Ich öffnete die Karte und es fiel mir ein Gegenstand in den Schoß – die zerrissene Hälfte einer Silberkette. Verdutzt betrachtete ich sie längere Zeit, las dann die Karte vor und stolperte bereits über den Begrüßungssatz:

Bismillahi-r-rahm-ani-r-rahim, im Namen Allahs, des Allerbarmers, des Barmherzigen! Mein lieber, geliebter Sohn! Gerade bist du geboren und ich kann dir nicht sagen, wie weh es tut, dass ich dich verlassen muss. Vielleicht wirst du irgendwann alles verstehen. Diese halbe Kette ist ein Geschenk für dich. Ich habe sie selbst geschmiedet und zerrissen. Wenn du eines Tages jemandem begegnest, der die andere Hälfte besitzt, dann weißt Du, dass du mich gefunden hast. Dein Vater Mohsen

Ich riss die Augen auf und wandte mich zur Seite. Papa blickte mich an. Ich glaubte zu sehen, dass er nicht wagte, seine Meinung zu äußern. »Ist was?«, fragte er.
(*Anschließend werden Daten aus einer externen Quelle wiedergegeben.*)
section
/-! SUPPORT. The image transactions and the register read of spec/20_memory.md as equations: the next state where the
index or the offset exists (beside `exec_imgWr_of_lt` and `exec_regRd_of_regAt`), and the bus error where it does not. -/

namespace Sys2Proof.Machine

theorem exec_imgRd_of_lt {n : Index} {s : State} (h : n.toNat < s.config.LEN) :
    exec (.imgRd n) s = s.complete (s.engine, .byte (Memory.byteAt s.engine.img n.toNat)) := by
  rw [exec_eq_complete, Engine.perform, Engine.imageRead_of_lt _ h]

theorem exec_imgRd_of_le {n : Index} {s : State} (h : s.config.LEN ≤ n.toNat) :
    exec (.imgRd n) s = s.complete (s.engine.busError .imgRange) := by
  rw [exec_eq_complete, Engine.perform, Engine.imageRead_of_le _ h]

theorem exec_imgWr_of_le {n : Index} {s : State} (b : Byte) (h : s.config.LEN ≤ n.toNat) :
    exec (.imgWr n b) s = s.complete (s.engine.busError .imgRange) := by
  rw [exec_eq_complete, Engine.perform, Engine.imageWrite_of_le _ b h]

theorem exec_regRd_of_le {off : Offset} (s : State) (h : 5 ≤ off.toNat) :
    exec (.regRd off) s = s.complete (s.engine.busError .regUnassigned) := by
  rw [exec_eq_complete, Engine.perform, Engine.registerRead_of_le _ h]

/-- A legal LEN fits the 16 bits of its register (spec/00_scope.md R6). -/
theorem Engine.toNat_regValue_LEN {c : Config} (e : Engine) (h : c.legal = true) :
    (e.regValue c .LEN).toNat = c.LEN := by
  obtain ⟨-, -, hle⟩ := (Config.legal_iff c).1 h
  rw [Engine.regValue, BitVec.toNat_ofNat, Nat.mod_eq_of_lt (by omega)]

end Sys2Proof.Machine
end

section
/-! PROOFS. The obligations of spec/20_memory.md. -/

namespace Sys2Proof.Machine

/-- Settles O17: in a sound state an index below LEN has a cell, whose byte is the response; from LEN on the read is a
bus error. -/
theorem imageReadResult : Obligations.ImageReadResult := by
  intro s i ⟨_, hwf, hlen⟩
  refine ⟨fun hi => ?_, fun hi => exec_imgRd_of_le hi⟩
  have hcell : i.toNat < s.engine.img.length := hlen ▸ hi
  exact ⟨_, Memory.read_eq_byteAt hwf hcell, exec_imgRd_of_lt hi⟩

/-- Settles O18: below LEN the next image is `Memory.write`, of which `Memory.read_write` says every read; from LEN on
the write is a bus error. -/
theorem imageWriteResult : Obligations.ImageWriteResult := by
  intro s i b ⟨_, hwf, hlen⟩
  refine ⟨fun hi => ?_, fun hi => exec_imgWr_of_le b hi⟩
  have hcell : i.toNat < s.engine.img.length := hlen ▸ hi
  exact ⟨_, exec_imgWr_of_lt b hi, Memory.read_write hwf hcell b⟩

/-- Settles O20: one clause for each row of the register map. The bits of STATUS are those of `Status.toWord`, and LEN
fits its register in a legal build. -/
theorem registerReadResult : Obligations.RegisterReadResult := by
  intro s
  have hCMD := exec_regRd_of_regAt (off := 0) s regAt_zero
  have hSTATUS := exec_regRd_of_regAt (off := 1) s regAt_one
  have hOLD := exec_regRd_of_regAt (off := 2) s regAt_two
  have hNEW := exec_regRd_of_regAt (off := 3) s regAt_three
  have hLEN := exec_regRd_of_regAt (off := 4) s regAt_four
  refine ⟨hCMD, ⟨s.engine.STATUS.toWord, hSTATUS, ?_⟩, hOLD, hNEW, ⟨_, hLEN, s.engine.toNat_regValue_LEN⟩,
    fun off hoff => exec_regRd_of_le s hoff⟩
  simp only [Status.getLsbD_toWord]
  simp +contextual

end Sys2Proof.Machine
end

section
/-! SUPPORT. The decoder of spec/30_encoding.md R54 and R56 as equations: what each command word decodes to, exactly which
descriptors decode and to what, and the step each outcome gives. -/

namespace Sys2Proof

/-! Command words (R54). -/

@[simp] theorem decodeCommand_zero : decodeCommand 0x0000#16 = .nop := rfl

@[simp] theorem decodeCommand_one : decodeCommand 0x0001#16 = .fix := rfl

theorem decodeCommand_of_ne {w : Word} (h0 : w ≠ 0x0000#16) (h1 : w ≠ 0x0001#16) : decodeCommand w = .reserved w := by
  rw [decodeCommand, if_neg h0, if_neg h1]

/-! Descriptors (R56). -/

theorem kind_cases (k : BitVec 2) : k = 0b00#2 ∨ k = 0b01#2 ∨ k = 0b10#2 ∨ k = 0b11#2 := by
  revert k; decide

/-- How each kind's case of the decoder accepts: its zero fields are zero, and then the transaction is the one read. -/
theorem ite_ok_error_eq_ok_iff {ε α : Type} (p : Prop) [Decidable p] (a i : α) (err : ε) :
    (if p then Except.ok a else Except.error err) = Except.ok i ↔ p ∧ i = a := by
  split
  case isTrue hp => simp [hp, eq_comm]
  case isFalse hp => simp [hp]

/-- R56, case by case: a descriptor decodes exactly when it has one of the four forms. -/
theorem decode_descriptor_eq_ok_iff (d : Descriptor) (i : Instr) :
    decode (.descriptor d) = .ok i ↔
      (d.kind = 0b00#2 ∧ (d.imageZero = 0 ∧ d.byte = 0) ∧ i = .imgRd d.index) ∨
      (d.kind = 0b01#2 ∧ d.imageZero = 0 ∧ i = .imgWr d.index d.byte) ∨
      (d.kind = 0b10#2 ∧ (d.registerZero = 0 ∧ d.value = 0) ∧ i = .regRd d.offset) ∨
      (d.kind = 0b11#2 ∧ d.registerZero = 0 ∧ i = .regWr d.offset d.value) := by
  obtain hk | hk | hk | hk := kind_cases d.kind <;> simp [decode, decodeDescriptor, hk, ite_ok_error_eq_ok_iff]

end Sys2Proof

namespace Sys2Proof.Machine

/-! The step on the host's next encoded form. -/

section
variable {s : State} {e : Encoded} {rest : List Encoded}

theorem step_of_decode_ok {i : Instr} (hc : s.config.legal = true) (hs : s.script = e :: rest)
    (hd : decode e = .ok i) : step s = exec i { s with script := rest } := by
  simp only [step, if_pos hc, State.fetch_cons s e rest hs, hd]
In diesem Moment konnte ich nicht mehr. Ich stieß die Tür auf und rannte auf den Gang. Mir war egal, dass dort Leute standen und hinterherglotzten. Ich lief ins nächste Zimmer, das offen stand. Es war leer bis auf eine Sitzgruppe und wahrscheinlich das gemütliche Teezimmer, in dem sich locker-flockig Ex-Eltern und ihre abgesonderten Kinder nach Jahren gegenübersaßen, als wäre dazwischen nichts gewesen.

Ich schlug die Tür zu, griff ein Stoffkissen, das auf einem Sessel lag, und presste es mir vor den Kopf. Ich schrie. Mit aller Macht stieß ich heraus, was sich angesammelt hatte. Und als ich nach Minuten das Kissen herunternahm, mit brennenden Augen und schmerzender Kehle, war es nass von Spucke und Tränen.